Waxman and Roberts are using the same test in the younger siblings of children diagnosed with autism. After a couple of years, Waxman and Roberts will look for trends in the test data, comparing those who were eventually diagnosed with autism with those who were not. It’s possible that the eye-tracking test could be used as an earlier marker for ASD.
“Language, in typically developing children, provides a cognitive boost that beeps and tones don’t offer,” Waxman says. “We hypothesize that in children with autism, language won’t provide this boost, and it might even be that beeps and tones are preferred.”
If Waxman’s hypothesis is confirmed, and an aversion to speech is identified in children with autism — if they prefer the beeps — the researchers could try to make speech more acceptable to these children.
“We could get creative with sound engineers,” Waxman says. “We might be able to use Siri or other synthetic speech tools to make language more palatable and help mend the language-cognition link.”
This combination of basic science and on-the-ground intervention blends Roberts’ and Waxman’s complementary interests and abilities.
“I want to know what works and for whom it works,” Roberts says. “Sandy wants to know why things happen.
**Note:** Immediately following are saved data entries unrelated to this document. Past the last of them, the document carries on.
-- ==== Sys2Proof/Word.lean ====
section
/-! DEFINITION. The one word of the engine: an unsigned 8-bit byte (00_scope.md R7), and the reduction modulo 256. -/

namespace Sys2Proof

/-- A register value, memory cell, operand byte or immediate: an unsigned integer 0..255 (R7). -/
abbrev Byte := BitVec 8

/-- `v mod 256`: the reduction every register write applies to the exact natural-number result (R7, R13). -/
abbrev wrap (v : Nat) : Byte := BitVec.ofNat 8 v

end Sys2Proof
end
And if she can figure that out, then I can design the interventions to make it work for families.”
Research that reinforces
Losh, Roberts, and Waxman all believe that the various research approaches underway at Northwestern complement and inform each other, and even more importantly, will offer help to many families affected by autism.
“By examining clinical and behavioral features of autism, we can better understand underlying causes — both genetic and environmental,” Losh says. “And the more we know about the precise causes of autism, the more effective and targeted our interventions can be.”